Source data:
-- ==== Sys2Proof/Machine/Special.lean ====
section
/-! DEFINITION. Special registers, flags, time, distance and the system instructions: majors 29, 52 and 53, BKPT,
UNIMP and ILL (R17, R67, R68, R80, R84, R233, R234, R258, R313, R363, R364). -/

namespace Sys2Proof.Machine

open Sys2Proof

/-! ## Special registers -/

/-- The binding table of a group's context: physical dies by virtual number (R15). -/
def State.bindOf (s : State) (g : Group) : List Nat := ((s.groupCtx? g).map (fun c => c.bind)).getD []

/-- The virtual die bound to a physical one; 0 when none is. -/
def virtualDie (bind : List Nat) (die : Nat) : Nat := (bind.findIdx? (fun d => d == die)).getD 0

/-- The launch descriptor of a group. -/
def State.descOf (s : State) (g : Group) : Option Desc := (s.groupLaunch? g).map (fun l => l.desc)

/-- The cohort of a block: its linear index modulo the virtual dies (R44). -/
def State.cohortOf (s : State) (g : Group) : Nat :=
  ((s.block? g.block).map (fun b => b.lin % (s.bindOf g).length)).getD 0

/-- The value of a special register for a lane (R67). -/
def specialReg (s : State) (g : Group) (p : Split) (n L : Nat) : Word :=
  let blk (f : Block → Nat) : Word := BitVec.ofNat 32 (((s.block? g.block).map f).getD 0)
  let dsc (f : Desc → Nat) : Word := BitVec.ofNat 32 (((s.descOf g).map f).getD 0)
  match n with
  | 0 => BitVec.ofNat 32 L
  | 1 => BitVec.ofNat 32 (L / 4)
  | 2 => g.groupId
  | 3 => blk (fun b => b.x)
  | 4 => blk (fun b => b.y)
  | 5 => blk (fun b => b.z)
  | 6 => dsc (fun d => d.gridX)
  | 7 => dsc (fun d => d.gridY)
  | 8 => dsc (fun d => d.gridZ)
  | 9 => BitVec.ofNat 32 (s.cohortOf g)
  | 10 => BitVec.ofNat 32 (virtualDie (s.bindOf g) g.die)
  | 11 => BitVec.ofNat 32 (s.bindOf g).length
  | 12 => BitVec.ofNat 32 g.core
  | 13 => BitVec.ofNat 32 p.idx
  | 14 => 0#26 ++ g.flags
  | 15 => 0#26 ++ g.arm
  | 16 => ((s.groupLaunch? g).map (fun l => l.id)).getD 0
  | 17 => BitVec.ofNat 32 (s.groupCtx g)
  | 18 => 0#16 ++ g.helpers
  | _ => 0#16 ++ p.mask

/-- A read that completes 16 cycles after issue: D is held until then (R112, R258). DEDUCED (log 55). -/
def lateRead (k : Issue) (kind : LateKind) (x : Ext) (wide : Bool) (s : State) : State :=
  let op := s.nextId
  let s := { s with nextId := op + 1 }
  let s := s.modGroup k.gi (fun g =>
    { g with inflight := g.inflight ++
        [{ due := s.now + 16, bits := 0, read := some { kind := kind, reg := x.d.toNat, lanes := k.e, op := op } }] })
  s.modSplit k.gi k.si (fun p =>
    { p with holds := p.holds ++ [{ op := op, file := 0, first := x.d.toNat, count := if wide then 2 else 1 }] })

/-- SRD (R68, R364): a number above 19 is OPR whatever E is; FLAGS and ARM are read at the completion. -/
def execSrd (x : Ext) (s : State) : Host.Outcome State Fault Refusal :=
  runInstr (.srd x) x.guard (fun k s =>
    let n := x.var.toNat
    if 20 ≤ n then trapWord { k with e := k.sp.mask } .opr s
    else if (n = 14 ∨ n = 15) ∧ x.dU = false then
      if k.e = 0 then advance k s else lateRead k (if n = 14 then .flags else .arm) x false (advance k s)
    else advance k (s.modGroup k.gi (writeD x false k.e (fun L => lo32 (specialReg s k.g k.sp n L))))) s

/-- SWR: only FLAGS and ARM, at once (R68, R364). -/
def execSwr (x : Ext) (s : State) : Host.Outcome State Fault Refusal :=
  runInstr (.swr x) x.guard (fun k s =>
    let v : FlagBits := (k.g.uget x.a.toNat).extractLsb' 0 6
    match x.var.toNat with
    | 14 => advance k (if k.e = 0 then s else s.modGroup k.gi (fun g => { g with flags := v }))
    | 15 => advance k (if k.e = 0 then s else s.modGroup k.gi (fun g => { g with arm := v }))
    | _ => trapWord { k with e := k.sp.mask } .opr s) s

/-- FLAGS: after every earlier instruction's merge, read and clear in one step (R313). -/
def execFlags (x : Ext) (s : State) : Host.Outcome State Fault Refusal :=
  runInstr (.flags x) x.guard (fun k s =>
    advance k (if k.e = 0 then s
      else s.modGroup k.gi (fun g =>
        let m := g.mergeAll
        let g := { m with flags := m.flags &&& ~~~((opB k.g x false 0).extractLsb' 0 6) }
        g.uset x.d.toNat (0#26 ++ m.flags)))) s

/-- VDHOP: grid steps between two virtual dies (R17). -/
def vdhopOp (bind : List Nat) (a b : Nat) : Word :=
  match bind[a]?, bind[b]? with
  | some p, some q =>
    let dist (x y : Nat) : Nat := if x ≤ y then y - x else x - y
    BitVec.ofNat 32 (dist (p % 3) (q % 3) + dist (p / 3) (q / 3))
  | _, _ => 0xFFFFFFFF#32

def execVdhop (x : Ext) (s : State) : Host.Outcome State Fault Refusal :=
  aluExt (.vdhop x) x false (fun g L =>
    (lo32 (vdhopOp (s.bindOf g) (opA g x false L).toNat (opB g x false L).toNat), 0)) s

/-! ## Time -/

/-- The nanosecond counter of a die (R257). DESIGN CHOICE (log 10). -/
def State.timeOf (s : State) (die : Nat) : DWord := s.dieNs.get 0 die

/-- CLK and TIME: at once into a uniform D, at the completion into a vector D (R258, R296). DEDUCED (log 55). -/
def clockRead (i : Instr) (x : Ext) (kind : LateKind) (s : State) : Host.Outcome State Fault Refusal :=
  runInstr i x.guard (fun k s =>
    if k.e = 0 then advance k s
    else if x.dU then
      advance k (s.modGroup k.gi (writeD x true k.e (fun _ => if kind = .clk then s.cycle else s.timeOf k.g.die)))
    else lateRead k kind x true (advance k s)) s

def execClk (x : Ext) (s : State) := clockRead (.clk x) x .clk s
def execTime (x : Ext) (s : State) := clockRead (.time x) x .time s

/-- SLEEP: nothing when the instant has come, else a wait at the instruction (R258, R363). -/
def execSleep (x : Ext) (s : State) : Host.Outcome State Fault Refusal :=
  runInstr (.sleep x) x.guard (fun k s =>
    let t := s.timeOf k.g.die
    let instant := if x.var.getLsbD 0 then t + opB k.g x true 0 else opB k.g x true 0
    if k.e = 0 ∨ instant.toNat ≤ t.toNat then advance k s
    else s.modSplit k.gi k.si (fun p => { p with wait := .sleep instant k.nextPc })) s

/-! ## System instructions -/

/-- The 16-bit code of SVC and TRAP (R233). -/
def trapCode (x : Ext) (k : Issue) : Nat := (opB k.g x false 0).toNat % 2 ^ 16

/-- TRAP traps always; a split whose E holds no lane but helpers goes on (R234). -/
def execTrap (x : Ext) (s : State) : Host.Outcome State Fault Refusal :=
  runInstr (.trap x) x.guard (fun k s =>
    if k.real = 0 then advance k s else trapAt k .trap (BitVec.ofNat 64 (trapCode x k)) k.e s) s

/-- The lowest of the 16 service cores that runs no call (R234, R240). DEDUCED (log 33). -/
def freeCore (s : State) : Option Nat :=
  (List.range 16).find? (fun n => s.ctxs.all (fun c => (c.svclog.getD n none).isNone))

/-- Calls whose records stand in their rings and that no service core runs yet: context and sequence number. The call of a killed
context is never made: nothing consumes its record, and HEAD stays behind it. DESIGN CHOICE (log 105). -/
def pendingCalls (s : State) : List (Nat × Nat) :=
  (s.ctxs.filter (fun c => c.state != .saved && c.state != .killed)).flatMap (fun c =>
    ((c.traps.take c.inRing).filter (fun r =>
      r.cause == .svc && !r.consumed && !c.svclog.contains (some r.seq.toNat))).map (fun r => (c.num, r.seq.toNat)))

/-- Free service cores take the calls that wait, each entered in its context's log (R240 SVCLOG). DEDUCED (log 33). -/
def assignCalls (s : State) : State :=
  (pendingCalls s).foldl (fun s x => match freeCore s with
    | some n => s.modCtx x.1 (fun c => { c with svclog := modNth (fun _ => some x.2) c.svclog n })
    | none => s) s

/-- SVC traps to a service core, which takes the call once its record stands in the ring; the split keeps where it continues when the
service finishes; in a handler it is HND (R190, R231,
R234). -/
def execSvc (x : Ext) (s : State) : Host.Outcome State Fault Refusal :=
  runInstr (.svc x) x.guard (fun k s =>
    if k.real = 0 then advance k s
    else if k.g.handler.isSome then trapAt k .hnd 0 k.e s
    else (trapAt k .svc (BitVec.ofNat 64 (trapCode x k)) k.e s).modSplit k.gi k.si (fun p =>
      { p with wait := .service (trapCode x k) k.nextPc })) s

/-- BKPT traps when the context's DEBUG bit is set, else it is a counted NOP (R234, R287). -/
def execBkpt (gd : Guard) (code : BitVec 8) (s : State) : Host.Outcome State Fault Refusal :=
  runInstr (.bkpt gd code) gd (fun k s =>
    if k.real = 0 then advance k s
    else if ((s.groupCtx? k.g).map (fun c => c.debug)).getD false then trapAt k .bkpt (0#56 ++ code) k.e s
    else { advance k s with perf := { s.perf with bkpt := s.perf.bkpt + 1 } }) s

/-- ILL: the word is no instruction; the split stops at it whatever its guard (R80, R81). -/
def execIll (w0 : Word) (s : State) : Host.Outcome State Fault Refusal :=
  runInstr (.ill w0) ⟨false, 15⟩ (fun k s => trapWord { k with e := k.sp.mask, word0 := w0 } .ill s) s

/-- UNIMP is counted; with a decoder for the major in the library the group is parked for emulation, otherwise the
split takes ILL (R82 to R84). -/
def execUnimp (w0 : Word) (s : State) : Host.Outcome State Fault Refusal :=
  runInstr (.unimp w0) ⟨false, 15⟩ (fun k s =>
    let s := { s with perf := { s.perf with unimp := s.perf.unimp + 1 } }
    if s.emuMajors.contains (majOf w0) then s.modSplit k.gi k.si (fun p => { p with wait := .emulation w0 })
    else trapWord { k with e := k.sp.mask, word0 := w0 } .ill s) s

end Sys2Proof.Machine
end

Instructions to follow -> Beginning with the line that contains "runInstr (.bkpt gd code) gd (fun k s =>", set down every line through the end of the data without change.

Exercise solution ->
  runInstr (.bkpt gd code) gd (fun k s =>
    if k.real = 0 then advance k s
    else if ((s.groupCtx? k.g).map (fun c => c.debug)).getD false then trapAt k .bkpt (0#56 ++ code) k.e s
    else { advance k s with perf := { s.perf with bkpt := s.perf.bkpt + 1 } }) s

/-- ILL: the word is no instruction; the split stops at it whatever its guard (R80, R81). -/
def execIll (w0 : Word) (s : State) : Host.Outcome State Fault Refusal :=
  runInstr (.ill w0) ⟨false, 15⟩ (fun k s => trapWord { k with e := k.sp.mask, word0 := w0 } .ill s) s

/-- UNIMP is counted; with a decoder for the major in the library the group is parked for emulation, otherwise the
split takes ILL (R82 to R84). -/
def execUnimp (w0 : Word) (s : State) : Host.Outcome State Fault Refusal :=
  runInstr (.unimp w0) ⟨false, 15⟩ (fun k s =>
    let s := { s with perf := { s.perf with unimp := s.perf.unimp + 1 } }
    if s.emuMajors.contains (majOf w0) then s.modSplit k.gi k.si (fun p => { p with wait := .emulation w0 })
    else trapWord { k with e := k.sp.mask, word0 := w0 } .ill s) s

end Sys2Proof.Machine
end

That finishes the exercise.